企業と民衆が争った場合、国家はその外に立って対立を和らげるように見えますが、その実、企業の側に立って民衆を押さえつけるという過去の事実(水俣病、スモン、森永ひ素、サリドマイドなど等々)があります。薬害エイズも実は同じことの繰り返しなのですが、マスコミは産・官・医の複合薬害とか言って元凶をボカしております。本当に問題なのは、民衆の犠牲を強(し)いてでも経済発展を優先させる資本主義の構造そのものにあります。そして、その資本主義の下では国家と企業が癒着するのは当然なのです。ただ、この問題は個人の思想や信条に触れる部分なので、学校では教えようとはしません。そのため僕の所に来るアシスタントも全員が「自由で民主主義ならいいだろう」ぐらいの気持ちで政権政党の自民党に一票を投じていました。文部省の教育方針は、世界観という哲学を隠蔽して民衆を従順な労働者に仕立て上げて世の中に送り出す政策に思えます。第二、第三の薬害を防ぐためには、このことを自覚した少数の人々が、自分の自覚したことを多数の人々に知らせていく以外に方法はないと思います。

第十九巻

97年5月、岐阜県御嵩(みたけ)町で産業廃棄物処分場建設の賛否を問う住民投票で、反対派が推進派を破って圧勝しました。この結果に対し、推進派は「これは勝ち負けの問題ではない。産廃が必要かどうかの問題だ」と申しております。しかし町民は決して地域エゴから反対した訳ではないと思います。
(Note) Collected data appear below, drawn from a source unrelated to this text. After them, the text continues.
/-- Launches of the context that are queued complete with a status (R368, 16 R399). -/
def State.flushQueues (s : State) (ctx status : Nat) (words : List Word) : State :=
  s.regions.foldl (fun s (n, r) =>
    let mine := r.queue.filter fun q => q.pkt.ctx == ctx
    let s := mine.foldl (fun s q => s.complete q.part q.id q.reqid status words) s
    if mine.isEmpty then s else s.putRegion n { (s.region n) with queue := r.queue.filter fun q => q.pkt.ctx != ctx }) s

/-- A core whose state is lost: it issues nothing more, and nothing of it is awaited. -/
def Core.discard (c : Core) : Core :=
  { c with active := false, stopped := true, rq := Vector.replicate 8 {}, unit := {}, rpsh := [], frames := [], asleep := none,
           xlatReq := none, plReq := none, link := { c.link with retry := [], vc0 := [] } }

/-- Releases the tiles of a team (01 R31): nothing of it stays on them. -/
def State.releaseTiles (s : State) (ctx tag : Nat) : State :=
  s.mapTiles (fun t => t.owned && t.ctx == ctx && t.ttag == tag) fun u =>
    { tile :=
        { id := u.tile.id, slice := u.tile.slice, poison := u.tile.poison, flips := u.tile.flips, scrubPos := u.tile.scrubPos,
          errCount := u.tile.errCount, errSeen := u.tile.errSeen, errTimes := u.tile.errTimes, badCount := u.tile.badCount, badSeen := u.tile.badSeen } }

/-- Ends the barrier episodes, engine phasers and collectives' claims of a team (08 R213). -/
def State.forgetTeam (s : State) (ctx tag : Nat) : State :=
  { s with
    barriers := s.barriers.filter fun b => !(b.ctx == ctx && b.ttag == tag)
    regions := s.regions.map fun (n, r) => (n, { r with eng := r.eng.map fun (k, p) =>
      (k, if p.ctx == ctx && p.ttag == tag then { p with inUse := false, members := [], waiters := [], pend := [] } else p) }) }

/-- Releases the tiles of a team and takes it from the tables. -/
def State.removeTeam (s : State) (t : Team) : State :=
  let s := (s.releaseTiles t.ctx t.tag).forgetTeam t.ctx t.tag
  { s with teams := s.teams.filter fun u => !(u.ctx == t.ctx && u.tag == t.tag) }

/-- Completes a team's launch and takes the team from the tables. -/
def State.finishTeam (s : State) (t : Team) (status : Nat) (words : List Word) : State :=
  let s := s.removeTeam t
  s.complete (s.ctx t.ctx).part t.launch t.reqid status words

/-! ### The metering journal (16 R403) -/

/-- The flags byte of a record. -/
def flUnresolved : Nat := 1
def flKilled : Nat := 2
def flGap : Nat := 4

/-- The chain value before the first record. -/
def chainStart (quay : Nat) : List Byte := sha256 (Config.serial ++ leBytes 8 quay)

def State.journalOf (s : State) (quay : Nat) : Journal := Tab.get s.journals { chain := chainStart quay } quay

/-- One record more: its number stands in it, and the chain value goes on over it. -/
def Journal.add (j : Journal) (body : List Nat) : Journal :=
  let r := (Config.journalRecord (j.count :: body)).toList
  { j with count := j.count + 1, records := j.records ++ [r], chain := sha256 (j.chain ++ r) }

/-- Appends a record to a journal; past 2^24 + 4096 unreturned records the charges go into the totals of the GAP record. -/
def Journal.append (j : Journal) (body : List Nat) (charges : Nat × Nat × Nat) : Journal :=
  if 2 ^ 24 + 4096 ≤ j.records.length then
    { j with gapTotals := (j.gapTotals.1 + charges.1, j.gapTotals.2.1 + charges.2.1, j.gapTotals.2.2 + charges.2.2) }
  else
    j.add body

/-- The record of a context at a refill, a swap-out or a team end; the charges of the period start again. Log entry 56 (DESIGN CHOICE). -/
def State.journalCtx (s : State) (quay ctx flags : Nat) : State :=
  let x := s.ctx ctx
  let used := x.charged
  let body := [ctx, x.part, (s.region quay).lastRefill.toNat, used[0], used[1], used[2], x.storageOps, flags]
  { s with journals := Tab.put s.journals quay ((s.journalOf quay).append body (used[0], used[1], used[2])) }.putCtx ctx
    { x with charged := Vector.replicate 3 0, storageOps := 0 }

/-- The copy operations of a team that have not ended (09 R233). -/
def unfinished (us : List FullTile) : Nat :=
  us.foldl (fun n u => n + (u.tile.copy.entries.toList.filter fun x => x.busy && !x.ended).length) 0

def State.tilesOf (s : State) (t : Team) : List FullTile :=
  s.allTiles.filter fun u => u.tile.owned && u.tile.ctx == t.ctx && u.tile.ttag == t.tag

/-! ### The end of a team (01 R31, 14 R347) -/

def crcStep (g : Word) : Word := if g.msb then (g <<< 1) ^^^ 0x42F0E1EBA9EA3693 else g <<< 1

def crcByte (g : Word) (b : Byte) : Word :=
  (upto 8).foldl (fun g _ => crcStep g) (g ^^^ (b.zeroExtend 64 <<< 56))

/-- fold(g, v): CRC-64 of the 8 little-endian bytes of v (R347). -/
def foldSig (g v : Word) : Word := (leBytes 8 v.toNat).foldl crcByte g

def FullTile.sig (u : FullTile) : Word := foldSig u.stage.sig u.comp.sig

/-- The tiles in the order of their ranks. -/
def byRank (us : List FullTile) : List FullTile :=
  (upto (us.foldl (fun n u => Nat.max n (u.tile.rank + 1)) 0)).filterMap fun n => us.find? fun u => u.tile.rank == n

/-- The signature of a copy. -/
def copySig (us : List FullTile) : Word := (byRank us).foldl (fun g u => foldSig g u.sig) 0xFFFFFFFFFFFFFFFF

/-- The messages among packets. -/
def messagesIn (ps : List Packet) : Nat := (ps.filter fun p => match p.body with | .msg _ _ _ _ _ _ _ _ => true | _ => false).length

/-- The messages that wait for a tile and that its team's end discards: at its local port, and held early in its sequence windows (R31, 07
R178). -/
def Tile.waiting (t : Tile) : Nat := messagesIn t.portWait + messagesIn (t.windows.flatMap (·.held))

/-- CKI and signature of every tile, the count of discarded messages, and that of copy operations that had not ended (R31, 09 R233). Log entry 41 (DEDUCED). -/
def endWords (t : Team) (us : List FullTile) : List Word :=
  ((byRank us).map fun u => [u.tile.cki, u.sig]).flatten ++
    [BitVec.ofNat 64 (t.discarded + messagesIn t.spill + us.foldl (fun n u => n + u.tile.waiting) 0), BitVec.ofNat 64 (unfinished us)]

/-- Groups of a team end with it. -/
def State.dropGroups (s : State) (t : Team) : State :=
  let x := s.ctx t.ctx
  s.putCtx t.ctx { x with groups := x.groups.filter fun g => g.team != t.tag }

/-- The modules, and from 64 on the engines, to which the tiles of a team have opened a stream since team start (18 R413). -/
def usedEnds (us : List FullTile) : List Nat := (upto 80).filter (us.flatMap fun u => u.tile.opened).contains

/-- The replay counters of a team (R413). -/
def State.replayCounters (s : State) (t : Team) (us : List FullTile) : List Word :=
  ((byRank us).map fun u => BitVec.ofNat 64 (u.stage.link.rtx.toNat + 2 ^ 16 * u.comp.link.rtx.toNat + 2 ^ 32 * u.tile.dups.toNat)) ++
    (usedEnds us).map fun k =>
      BitVec.ofNat 64 (Nat.min 65535 (Tab.get s.modDups 0 (128 * t.launch + k)) + 2 ^ 16 * (k % 64) + if 64 ≤ k then 2 ^ 22 else 0)

/-- The collector's stops, on VC7, to cores (R376). -/
def State.sendStops (s : State) (quay : Nat) (cs : List (TileId × CoreSel)) : State :=
  { s with net := s.net ++ cs.map fun c =>
      let t := (s.tileAt c.1).tile
      { vc := 7, dst := c.1.endpoint, dcore := c.2, src := .quay quay, score := .stage, shnd := 0, ctx := t.ctx, ttag := t.ttag,
        part := t.part, seq := 0, opn := false, age := 0, gen := s.routeGen, ent := 8, req := 0, avc := 0, body := .stop } }

/-- Both cores of tiles. -/
def bothCores (us : List FullTile) : List (TileId × CoreSel) :=
  us.flatMap fun u => [(u.tile.id, CoreSel.stage), (u.tile.id, CoreSel.comp)]

/-! ### Kills (15 R368) -/

/-- The number of the shadow pages of a copy of a launch. -/
def shadowKey (launch copy : Nat) : Nat := 4 * launch + copy

/-- Discards the shadow pages of a copy. -/
def Ctx.dropShadow (x : Ctx) (k : Nat) : Ctx := { x with shadows := x.shadows.filter fun h => h.1 != k }

/-- The storage commands in flight of copies of a launch, when their shadow pages go: those of the copy that is committed write the committed
pages, those of the others nothing (09 R237, 14 R354, R355). Log entry 45 (DESIGN CHOICE). -/
def State.settleStorage (s : State) (launch : Nat) (copies : List Nat) (commit : Option Nat) : State :=
  { s with storage := s.storage.map fun k =>
      if commit.isSome && k.sh == commit.map (shadowKey launch) then { k with sh := none }
      else if copies.any fun c => k.sh == some (shadowKey launch c) then { k with void := true }
      else k }
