/-- R287 GATEWAY_INDEX_TIMEOUT: an index that did not return in time is treated as STAT 1. -/
def execGatewayIndexTimeout (slot block : Nat) (s : State) : Out :=
  match s.collOps.find? fun o => o.slot == slot && o.pushed.contains block with
  | none => .next s
  | some o => .next (State.blockLost { s with lateIdx := s.lateIdx ++ [(o.pushedTo, slot, block)] } o block)

/-- The engine of the gateway in focus pushes what found every q3 full before (R286). -/
def State.collAgain (s : State) : State :=
  match s.tile.id with
  | .gateway g => (s.collOps.filter fun o => o.slot / 1024 == g / 16 && o.kind == 0 && o.pushed.isEmpty).foldl (fun s o => s.collGo o.slot) s
  | .grid _ _ => s

end Sys2Proof.Machine
end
建設を積極的に押し進める「県環境保全協会」の初代理事長を県知事が務め、建設を請け負う土建業者の会長がその副理事長におさまっているというカラクリに対して、納得いく説明を行政がしなかったからだと思います。同じ時期、問題となった諫早(いさはや)湾の干拓事業についても、ムツゴロウが争点のように言われましたが、本当に問題なのは公共事業をゴリ押しする行政への根源的な不信感です。霞ヶ関の官僚が大手ゼネコンの親族への婿入りや、または嫁取りをして、その後、自民党から政界へ進出するいう構図には、もうウンザリです。「町民には眼力があると感じた」と御嵩町長が言うように、このような権力のカラクリを見破り、キッパリとノーと言った町の人々に感心します。これが、地縁、血縁に縛られがちな保守的な日本の田舎町で起きたというのも画期的な出来事でした。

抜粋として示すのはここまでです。